Any help would be appreciated.
Apart from the obvious way where you actually perform all possible DFS and BFS traversals you could try this approach:
Step 1.
In a dfs traversal starting from the root A transform the adjacency list of the currently visited node like so: First remove the parent of the node from the list. Second generate all permutations of the remaining nodes in the adj list.
So if you are at node C having come from node A you will do:
C -> ADE transform into C -> DE transform into C -> [DE, ED]
Step 2.
After step 1 you have the following transformed adj list:
A -> [CB, BC]
B -> []
C -> [DE, ED]
D -> []
E -> []
Now you launch a processing starting from (A,0), where the first item in the pair is the traversal path and the second is an index. Lets assume we have two queues. A BFS queue and a DFS queue. We put this pair into both queues.
Now we repeat the following, first for one queue until it is empty and then for the other queue.
We pop the first pair off the queue. We get (A,0). The node A maps to [BC, CB]. So we generate two new paths (ACB,1) and (ABC,1). Put these new paths in the queue.
Take the first one of these off the queue to get (ACB,1). The index is 1 so we look at the second character in the path string. This is C. Node C maps to [DE, ED].
The BFS children of this path would be (ACBDE,2) and (ACBED,2) which we obtained by appending the child permutation.

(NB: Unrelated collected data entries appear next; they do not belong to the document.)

-- ==== Sys2Proof/Laws/Frames.lean ====
section
/-! SUPPORT. What records, events, notices, answers and floods leave as it was, field by field. -/
namespace Sys2Proof
namespace Machine


@[simp] theorem State.record_time (s : State) (type source data : Nat) : (s.record type source data).time = s.time := by
  rw [State.record_frame]
@[simp] theorem State.record_boot (s : State) (type source data : Nat) : (s.record type source data).boot = s.boot := by
  rw [State.record_frame]
@[simp] theorem State.record_fuses (s : State) (type source data : Nat) : (s.record type source data).fuses = s.fuses := by
  rw [State.record_frame]
@[simp] theorem State.record_life (s : State) (type source data : Nat) : (s.record type source data).life = s.life := by
  rw [State.record_frame]
@[simp] theorem State.record_pins (s : State) (type source data : Nat) : (s.record type source data).pins = s.pins := by
  rw [State.record_frame]
@[simp] theorem State.record_peers (s : State) (type source data : Nat) : (s.record type source data).peers = s.peers := by
  rw [State.record_frame]
@[simp] theorem State.record_cfgq (s : State) (type source data : Nat) : (s.record type source data).cfgq = s.cfgq := by
  rw [State.record_frame]
@[simp] theorem State.record_cfgDue (s : State) (type source data : Nat) : (s.record type source data).cfgDue = s.cfgDue := by
  rw [State.record_frame]
@[simp] theorem State.record_edgeq (s : State) (type source data : Nat) : (s.record type source data).edgeq = s.edgeq := by
  rw [State.record_frame]
@[simp] theorem State.record_lines (s : State) (type source data : Nat) : (s.record type source data).lines = s.lines := by
  rw [State.record_frame]
@[simp] theorem State.record_bundles (s : State) (type source data : Nat) : (s.record type source data).bundles = s.bundles := by
  rw [State.record_frame]
@[simp] theorem State.record_drops (s : State) (type source data : Nat) : (s.record type source data).drops = s.drops := by
  rw [State.record_frame]
@[simp] theorem State.record_trunks (s : State) (type source data : Nat) : (s.record type source data).trunks = s.trunks := by
  rw [State.record_frame]
@[simp] theorem State.record_hosts (s : State) (type source data : Nat) : (s.record type source data).hosts = s.hosts := by
  rw [State.record_frame]
@[simp] theorem State.record_bridge (s : State) (type source data : Nat) : (s.record type source data).bridge = s.bridge := by
  rw [State.record_frame]
@[simp] theorem State.record_sched (s : State) (type source data : Nat) : (s.record type source data).sched = s.sched := by
  rw [State.record_frame]
@[simp] theorem State.record_arrived (s : State) (type source data : Nat) : (s.record type source data).arrived = s.arrived := by
  rw [State.record_frame]
@[simp] theorem State.record_cellar (s : State) (type source data : Nat) : (s.record type source data).cellar = s.cellar := by
  rw [State.record_frame]
@[simp] theorem State.record_fabric (s : State) (type source data : Nat) : (s.record type source data).fabric = s.fabric := by
  rw [State.record_frame]
@[simp] theorem State.record_power (s : State) (type source data : Nat) : (s.record type source data).power = s.power := by
  rw [State.record_frame]
@[simp] theorem State.record_clock (s : State) (type source data : Nat) : (s.record type source data).clock = s.clock := by
  rw [State.record_frame]
@[simp] theorem State.record_faults (s : State) (type source data : Nat) : (s.record type source data).faults = s.faults := by
  rw [State.record_frame]
@[simp] theorem State.record_thermal (s : State) (type source data : Nat) : (s.record type source data).thermal = s.thermal := by
  rw [State.record_frame]
@[simp] theorem State.record_din (s : State) (type source data : Nat) : (s.record type source data).din = s.din := by
  rw [State.record_frame]
@[simp] theorem State.record_cal (s : State) (type source data : Nat) : (s.record type source data).cal = s.cal := by
  rw [State.record_frame]
@[simp] theorem State.record_test (s : State) (type source data : Nat) : (s.record type source data).test = s.test := by
  rw [State.record_frame]
@[simp] theorem State.record_skim (s : State) (type source data : Nat) : (s.record type source data).skim = s.skim := by
  rw [State.record_frame]
@[simp] theorem State.record_keep (s : State) (type source data : Nat) : (s.record type source data).keep = s.keep := by
  rw [State.record_frame]
@[simp] theorem State.record_pending (s : State) (type source data : Nat) : (s.record type source data).pending = s.pending := by
  rw [State.record_frame]

@[simp] theorem State.event_time (s : State) (type source data : Nat) : (s.event type source data).time = s.time := by
  rw [State.event_frame]
@[simp] theorem State.event_boot (s : State) (type source data : Nat) : (s.event type source data).boot = s.boot := by
  rw [State.event_frame]
@[simp] theorem State.event_fuses (s : State) (type source data : Nat) : (s.event type source data).fuses = s.fuses := by
  rw [State.event_frame]
@[simp] theorem State.event_life (s : State) (type source data : Nat) : (s.event type source data).life = s.life := by
  rw [State.event_frame]
@[simp] theorem State.event_pins (s : State) (type source data : Nat) : (s.event type source data).pins = s.pins := by
  rw [State.event_frame]
@[simp] theorem State.event_peers (s : State) (type source data : Nat) : (s.event type source data).peers = s.peers := by
  rw [State.event_frame]
@[simp] theorem State.event_cfgq (s : State) (type source data : Nat) : (s.event type source data).cfgq = s.cfgq := by
  rw [State.event_frame]
@[simp] theorem State.event_cfgDue (s : State) (type source data : Nat) : (s.event type source data).cfgDue = s.cfgDue := by
  rw [State.event_frame]
@[simp] theorem State.event_edgeq (s : State) (type source data : Nat) : (s.event type source data).edgeq = s.edgeq := by
  rw [State.event_frame]
@[simp] theorem State.event_lines (s : State) (type source data : Nat) : (s.event type source data).lines = s.lines := by
  rw [State.event_frame]
@[simp] theorem State.event_bundles (s : State) (type source data : Nat) : (s.event type source data).bundles = s.bundles := by
  rw [State.event_frame]
@[simp] theorem State.event_drops (s : State) (type source data : Nat) : (s.event type source data).drops = s.drops := by
  rw [State.event_frame]
@[simp] theorem State.event_trunks (s : State) (type source data : Nat) : (s.event type source data).trunks = s.trunks := by
  rw [State.event_frame]
@[simp] theorem State.event_hosts (s : State) (type source data : Nat) : (s.event type source data).hosts = s.hosts := by
  rw [State.event_frame]
@[simp] theorem State.event_bridge (s : State) (type source data : Nat) : (s.event type source data).bridge = s.bridge := by
  rw [State.event_frame]
@[simp] theorem State.event_sched (s : State) (type source data : Nat) : (s.event type source data).sched = s.sched := by
  rw [State.event_frame]
@[simp] theorem State.event_arrived (s : State) (type source data : Nat) : (s.event type source data).arrived = s.arrived := by
  rw [State.event_frame]
@[simp] theorem State.event_cellar (s : State) (type source data : Nat) : (s.event type source data).cellar = s.cellar := by
  rw [State.event_frame]
@[simp] theorem State.event_fabric (s : State) (type source data : Nat) : (s.event type source data).fabric = s.fabric := by
  rw [State.event_frame]
@[simp] theorem State.event_power (s : State) (type source data : Nat) : (s.event type source data).power = s.power := by
  rw [State.event_frame]
@[simp] theorem State.event_clock (s : State) (type source data : Nat) : (s.event type source data).clock = s.clock := by
  rw [State.event_frame]
@[simp] theorem State.event_faults (s : State) (type source data : Nat) : (s.event type source data).faults = s.faults := by
  rw [State.event_frame]
@[simp] theorem State.event_thermal (s : State) (type source data : Nat) : (s.event type source data).thermal = s.thermal := by
  rw [State.event_frame]
@[simp] theorem State.event_din (s : State) (type source data : Nat) : (s.event type source data).din = s.din := by
  rw [State.event_frame]
@[simp] theorem State.event_cal (s : State) (type source data : Nat) : (s.event type source data).cal = s.cal := by
  rw [State.event_frame]
@[simp] theorem State.event_test (s : State) (type source data : Nat) : (s.event type source data).test = s.test := by
  rw [State.event_frame]
@[simp] theorem State.event_skim (s : State) (type source data : Nat) : (s.event type source data).skim = s.skim := by
  rw [State.event_frame]
@[simp] theorem State.event_keep (s : State) (type source data : Nat) : (s.event type source data).keep = s.keep := by
  rw [State.event_frame]
@[simp] theorem State.event_pending (s : State) (type source data : Nat) : (s.event type source data).pending = s.pending := by
  rw [State.event_frame]

@[simp] theorem State.recordLater_time (s : State) (type source data : Nat) : (s.recordLater type source data).time = s.time := by
  rw [State.recordLater_frame]
@[simp] theorem State.recordLater_boot (s : State) (type source data : Nat) : (s.recordLater type source data).boot = s.boot := by
  rw [State.recordLater_frame]
@[simp] theorem State.recordLater_fuses (s : State) (type source data : Nat) : (s.recordLater type source data).fuses = s.fuses := by
  rw [State.recordLater_frame]
@[simp] theorem State.recordLater_life (s : State) (type source data : Nat) : (s.recordLater type source data).life = s.life := by
  rw [State.recordLater_frame]
@[simp] theorem State.recordLater_pins (s : State) (type source data : Nat) : (s.recordLater type source data).pins = s.pins := by
  rw [State.recordLater_frame]
@[simp] theorem State.recordLater_peers (s : State) (type source data : Nat) : (s.recordLater type source data).peers = s.peers := by
  rw [State.recordLater_frame]
@[simp] theorem State.recordLater_cfgq (s : State) (type source data : Nat) : (s.recordLater type source data).cfgq = s.cfgq := by
  rw [State.recordLater_frame]
@[simp] theorem State.recordLater_cfgDue (s : State) (type source data : Nat) : (s.recordLater type source data).cfgDue = s.cfgDue := by
  rw [State.recordLater_frame]
@[simp] theorem State.recordLater_edgeq (s : State) (type source data : Nat) : (s.recordLater type source data).edgeq = s.edgeq := by
  rw [State.recordLater_frame]
@[simp] theorem State.recordLater_lines (s : State) (type source data : Nat) : (s.recordLater type source data).lines = s.lines := by
  rw [State.recordLater_frame]
@[simp] theorem State.recordLater_bundles (s : State) (type source data : Nat) : (s.recordLater type source data).bundles = s.bundles := by
  rw [State.recordLater_frame]
@[simp] theorem State.recordLater_drops (s : State) (type source data : Nat) : (s.recordLater type source data).drops = s.drops := by
  rw [State.recordLater_frame]
@[simp] theorem State.recordLater_trunks (s : State) (type source data : Nat) : (s.recordLater type source data).trunks = s.trunks := by
  rw [State.recordLater_frame]
@[simp] theorem State.recordLater_hosts (s : State) (type source data : Nat) : (s.recordLater type source data).hosts = s.hosts := by
  rw [State.recordLater_frame]
@[simp] theorem State.recordLater_bridge (s : State) (type source data : Nat) : (s.recordLater type source data).bridge = s.bridge := by
  rw [State.recordLater_frame]
@[simp] theorem State.recordLater_sched (s : State) (type source data : Nat) : (s.recordLater type source data).sched = s.sched := by
  rw [State.recordLater_frame]
@[simp] theorem State.recordLater_arrived (s : State) (type source data : Nat) : (s.recordLater type source data).arrived = s.arrived := by
  rw [State.recordLater_frame]
@[simp] theorem State.recordLater_cellar (s : State) (type source data : Nat) : (s.recordLater type source data).cellar = s.cellar := by
  rw [State.recordLater_frame]
@[simp] theorem State.recordLater_fabric (s : State) (type source data : Nat) : (s.recordLater type source data).fabric = s.fabric := by
  rw [State.recordLater_frame]
@[simp] theorem State.recordLater_power (s : State) (type source data : Nat) : (s.recordLater type source data).power = s.power := by
  rw [State.recordLater_frame]
@[simp] theorem State.recordLater_clock (s : State) (type source data : Nat) : (s.recordLater type source data).clock = s.clock := by
  rw [State.recordLater_frame]
@[simp] theorem State.recordLater_faults (s : State) (type source data : Nat) : (s.recordLater type source data).faults = s.faults := by
  rw [State.recordLater_frame]
@[simp] theorem State.recordLater_thermal (s : State) (type source data : Nat) : (s.recordLater type source data).thermal = s.thermal := by
  rw [State.recordLater_frame]
@[simp] theorem State.recordLater_din (s : State) (type source data : Nat) : (s.recordLater type source data).din = s.din := by
  rw [State.recordLater_frame]
@[simp] theorem State.recordLater_cal (s : State) (type source data : Nat) : (s.recordLater type source data).cal = s.cal := by
  rw [State.recordLater_frame]
@[simp] theorem State.recordLater_test (s : State) (type source data : Nat) : (s.recordLater type source data).test = s.test := by
  rw [State.recordLater_frame]
@[simp] theorem State.recordLater_skim (s : State) (type source data : Nat) : (s.recordLater type source data).skim = s.skim := by
  rw [State.recordLater_frame]
@[simp] theorem State.recordLater_keep (s : State) (type source data : Nat) : (s.recordLater type source data).keep = s.keep := by
  rw [State.recordLater_frame]
@[simp] theorem State.recordLater_pending (s : State) (type source data : Nat) : (s.recordLater type source data).pending = s.pending := by
  rw [State.recordLater_frame]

The DFS children of this path would be (ACDEB,2) and (ACEDB,2) which we obtained by inserting the child permutation right after C into the path string.
We generate the new paths according to which queue we are working on, based on the above and put them in the queue. So if we are working on the BFS queue we put in (ACBDE,2) and (ACBED,2). The contents of our queue are now : (ABC,1) , (ACBDE,2), (ACBED,2).
We pop (ABC,1) off the queue. Generate (ABC,2) since B has no children. And get the queue :
(ACBDE,2), (ACBED,2), (ABC,2) and so on. At some point we will end up with a bunch of pairs where the index is not contained in the path. For example if we get (ACBED,5) we know this is a finished path.
BFS is should be quite simple: each node has a certain depth at which it will be found. In your example you find A at depth 0, B and C at depth 1 and E and D at depth 2. In each BFS path, you will have the element with depth 0 (A) as the first element, followed by any permutation of the elements at depth 1 (B and C), followed by any permutation of the elements at depth 2 (E and D), etc...
If you look at your example, your 4 BFS paths match that pattern. A is always the first element, followed by BC or CB, followed by DE or ED. You can generalize this for graphs with nodes at deeper depths.
To find that, all you need is 1 Dijkstra search which is quite cheap.
In DFS, you don't have the nice separation by depth which makes BFS straightforward. I don't immediately see an algorithm that is as efficient as the one above. You could set up a graph structure and build up your paths by traversing your graph and backtracking. There are some cases in which this would not be very efficient but it might be enough for your application.